Когда мы вышли и свернули было вверх по улице, к подъезду Чикоте подъехала большая машина, и из нее выскочили восемь человек. Шестеро с автоматами стали по обеим сторонам двери. Двое в штатском вошли в бар. Один из приехавших спросил у нас документы, и, когда я сказал: «Иностранцы», — он сказал, что все в порядке, и отпустил нас с миром.
Выше по Гран-Виа под ногами было много свежеразбитого стекла на тротуарах и много щебня из свежих пробоин. В воздухе еще не рассеялся дым, и на улице пахло взрывчаткой и дробленым гранитом.
— Вы где будете обедать? — спросил Джон.
— У меня есть мясо на всех, а приготовить можно у меня в номере.
— Я поджарю, — сказал Джон. — Я хороший повар.

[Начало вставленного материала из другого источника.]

/-- JOIN_CONFIRM at the lead: the latest N_l issued within the last 1 s; the entry is written and published. -/
def joinConfirmRx (f : KnFrame) (s : State) : State :=
  let i := f.src.val
  match kget s.rope.issued i with
  | none => s
  | some q =>
    if s.rope.role ≠ .lead ∨ q.nl ≠ slice f.payload 0 16 ∨ s.now ≥ q.at_ + 500000000 ∨ q.entry.epoch ≠ f.epoch then s
    else
      let old := s.rope.roster.filter fun m => m.2.serial == q.entry.serial && m.1 != i
      let t := old.foldl (fun t m => publish m.1 m.2 false t) s
      let u := publish i { q.entry with lead := false } true (withRope (fun x => { x with
        issued := kdel x.issued i, seenAt := kset x.seenAt i s.now
        epochs := kset x.epochs i ((f.epoch :: (kget x.epochs i).getD []).take 16) }) t)
      placePitches 0x0C u

def execJoinConfirm (f : KnFrame) (s : State) : Host.Outcome State Fault Refusal :=
  whenRunning s (knRx f (s.rope.role == .lead) (joinConfirmRx f))

/-- JOIN_TIMEOUT (R295): 1,024 ms after the start. -/
def joinTimeout (s : State) : State :=
  if s.rope.role ≠ .joining ∨ s.rope.accepted ∨ s.now < s.rope.began + 512000000 ∨ (s.rope.form ∧ !s.rope.heardBelay) then s else joinFail .timeout s

def execJoinTimeout (s : State) : Host.Outcome State Fault Refusal := whenRunning s joinTimeout

/-- Completion data of ROPE_JOIN. -/
def joinData (s : State) : List Byte :=
  [byte (if s.rope.role = .lead then 3 else 2), 0] ++ le 2 s.rope.leadIdx ++ le 4 s.rope.term

/-- The device as a roster entry. -/
def selfEntry (s : State) : Member :=
  { prio := s.rope.prio, lead := true, serial := s.glb.serial.toNat, epoch := s.rope.epoch, pitch := myPitch s, addr := knAddr s }

/-- The device becomes lead of a term (R295, R302): the offset to TB0 is fixed (R308). -/
def becomeLead (term : Nat) (s : State) : State :=
  withRope (fun x => { x with
    role := .lead, leadIdx := x.index, leadSerial := s.glb.serial.toNat, leadPrio := x.prio, term := term, lost := false, misses := 0, good := 0
    handover := false, seenAt := x.roster.map fun m => (m.1, s.now), srcOffset := (tbTotal (ropeTb s) s : Int) - (tbTotal 0 s : Int) }) s

/-- ROPE_FORM (R295): FORM set and no belay heard within 307.2 ms of the start: lead with term 1 and a roster of itself at version 1. -/
def ropeForm (s : State) : State :=
  if s.rope.role ≠ .joining ∨ !s.rope.form ∨ s.rope.heardBelay ∨ s.now < s.rope.began + 153600000 then s
  else
    let t := publish s.rope.index (selfEntry s) true (withRope (fun x => { x with
      roster := [], rosterVer := 0, changes := [], lastBelay := ropeNs s / belayNs }) (becomeLead 1 s))
    finishOpt t.rope.join .ok (joinData t) (withRope (fun x => { x with join := none, full := true }) t)

def execRopeForm (s : State) : Host.Outcome State Fault Refusal := whenRunning s ropeForm

/-! Leaving (R297). -/

/-- ROPE_LEAVE. -/
def ropeLeaveRun (c : Cmd) (s : State) : Effect :=
  let h := bit (u8 c.params 0) 0
  if !joined s || (h && s.rope.role != .lead) then .fail .wrongState
  else okay (leaveRope (knRope 5 ([byte (put h 0)] ++ le 7 0) s))

def ropeLeaveForm : Form := inlineForm 0x0701 4 0 fun p => u8 p 0 ≤ 1 && zeros p 1 3

def execRopeLeave (m : Fin 8) (buf : List Byte) (s : State) : Host.Outcome State Fault Refusal :=
  command ropeLeaveForm m buf s ropeLeaveRun

/-- The lead removes a member, and pitches get new anchors. -/
def removeMember (i : Nat) (s : State) : State :=
  match memberOf i s with
  | none => s
  | some m =>
    let t := unplace 7 i (publish i m false (withRope (fun x => { x with reports := kdel x.reports i, seenAt := kdel x.seenAt i }) s))
    if s.life.mode == .startUp then t else nameAnchors t

/-- LEAVE: the lead removes the member; a handover makes the first successor take the next belay. -/
def leaveRx (f : KnFrame) (s : State) : State :=
  let i := f.src.val
  if s.rope.role = .lead then removeMember i s
  else if s.rope.role = .member ∧ i = s.rope.leadIdx ∧ u8 f.payload 0 = 1 ∧ s.rope.succ.head? = some s.rope.index then
    withRope (fun x => { x with handover := true }) s
  else s

def execLeave (f : KnFrame) (s : State) : Host.Outcome State Fault Refusal := whenRunning s (knRx f false (leaveRx f))

/-- MEMBER_TIMEOUT: no REPORT for 5 report intervals. -/
def memberTimeout (i : Nat) (s : State) : State :=
  if s.rope.role ≠ .lead ∨ (memberOf i s).isNone ∨ reportsCurrent i s then s else removeMember i (ropeCount 13 1 s)

def execMemberTimeout (i : Fin 1024) (s : State) : Host.Outcome State Fault Refusal := whenRunning s (memberTimeout i)

/-! Roster transfer (R296). -/

/-- ROSTER_REQ at the lead: the whole roster, up to 60 entries a frame. -/
def rosterReqRx (f : KnFrame) (s : State) : State :=
  if s.rope.role ≠ .lead then s
  else
    let l := s.rope.roster.map fun m => entryBytes m.1 m.2 true
    let n := max 1 (ceilDiv l.length 60)
    (List.range n).foldl (fun t k =>
      let part := (l.drop (60 * k)).take 60
      knUnicast 7 f.src.val (be 4 s.rope.rosterVer ++ [byte k, byte n, byte part.length, 0] ++ part.flatten) t) s

def execRosterReq (f : KnFrame) (s : State) : Host.Outcome State Fault Refusal := whenRunning s (knRx f false (rosterReqRx f))

/-- A member whose roster is behind asks for the whole of it. -/
def askRoster (s : State) : State := knUnicast 6 s.rope.leadIdx (be 4 0) (withRope (fun x => { x with rosterRx := [], rosterAsk := true }) s)

/-- The number of the last belay whose window has closed by now (R300). -/
def windowNow (s : State) : Nat := (ropeNs s - s.rope.belayWait * 1000000) / belayNs

/-- A joining device whose entry has arrived is a member (R294); the windows that close from now on count. -/
def becomeMember (s : State) : State := withRope (fun x => { x with role := .member, winNum := windowNow s, inWindow := false }) s

/-- A device that has not yet the roster takes its lead's belays and ROSTER frames: the join gave it the lead's index (R294). -/
def fromLead (f : KnFrame) (s : State) : Bool := s.rope.role == .member && !s.rope.full && f.src.val == s.rope.leadIdx

/-- ROSTER frames: a whole set replaces the roster; ROPE_JOIN completes with it. -/
def rosterRx (f : KnFrame) (s : State) : State :=
  let p := f.payload
  if s.rope.role = .lead then s
  else
    let n := u8 p 6
    let entries := (List.range n).map fun k => slice p (8 + 24 * k) 24
    let key := be32 p 0 * 256
    let rx := kset (s.rope.rosterRx.filter fun q => q.1 / 256 == be32 p 0) (key + u8 p 4) entries
    let t := withRope (fun x => { x with rosterRx := rx }) s
    if rx.length < u8 p 5 then t
    else
      let all := rx.flatMap (·.2)
      let ro := all.foldl (fun (m : KMap Member) b => let e := readEntry b 0; if e.2.1 then kset m e.1 e.2.2 else m) []
      let old := anchorOf (myPitch s) s
      let u := withRope (fun x => { x with roster := ro, rosterVer := be32 p 0, full := true, rosterRx := [], rosterAsk := false }) t
      let own : Bool := match memberOf u.rope.index u with | some m => m.serial == u.glb.serial.toNat | none => false
      let v := if u.rope.role = .joining ∧ own then becomeMember u else u
      let w := syncPitch (if anchorOf (myPitch v) v = old then v else withRope (fun x => { x with exch := [] }) v)
      if w.rope.role = .member then finishOpt w.rope.join .ok (joinData w) (withRope (fun x => { x with join := none }) w) else w

def execRoster (f : KnFrame) (s : State) : Host.Outcome State Fault Refusal :=
  whenRunning s (knRx f (s.rope.role == .joining || fromLead f s) (rosterRx f))

/-! Belays. -/

/-- The key switch of R292: this device seals with the next key, if one is loaded. -/
def switchKey (k : Nat) (s : State) : State :=
  if s.rope.switchNum = 0 ∨ k < s.rope.switchNum then s
  else match s.rope.nextSlot with
    | some n => withRope (fun x => { x with slot := n, nextSlot := none, phase := !x.phase, oldPhase := true, switchNum := 0, switchedAt := x.switchNum }) s
    | none => s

Помню, раз я готовил на корабле…
— Боюсь, оно очень жесткое, — сказал я. — Только что закололи.
— Ничего, — сказал Джон. — На войне не бывает жесткого мяса.
В темноте мимо нас сновало много народу, спешившего домой из кинотеатров, где они пережидали обстрел.
— Почему этот фашист пришел в бар, где его знают?
— С ума сошел, должно быть.
— Война это делает, — сказал Джон. — Слишком много сумасшедших.
— Джон, — сказал я, — вы как раз попали в точку.
Придя в отель, мы прошли мимо мешков с песком, наваленных перед конторкой портье, и я спросил ключ, но портье сказал, что у меня в номере два товарища принимают ванну. Ключ он отдал им.
— Поднимайтесь наверх, Джон, — сказал я. — Мне еще надо позвонить по телефону.
Я прошел в будку и набрал тот же номер, что давал официанту.
— Хэлло, Пене.
В трубке прозвучал сдержанный голос:
— Олла. Que tal, 15 Энрике?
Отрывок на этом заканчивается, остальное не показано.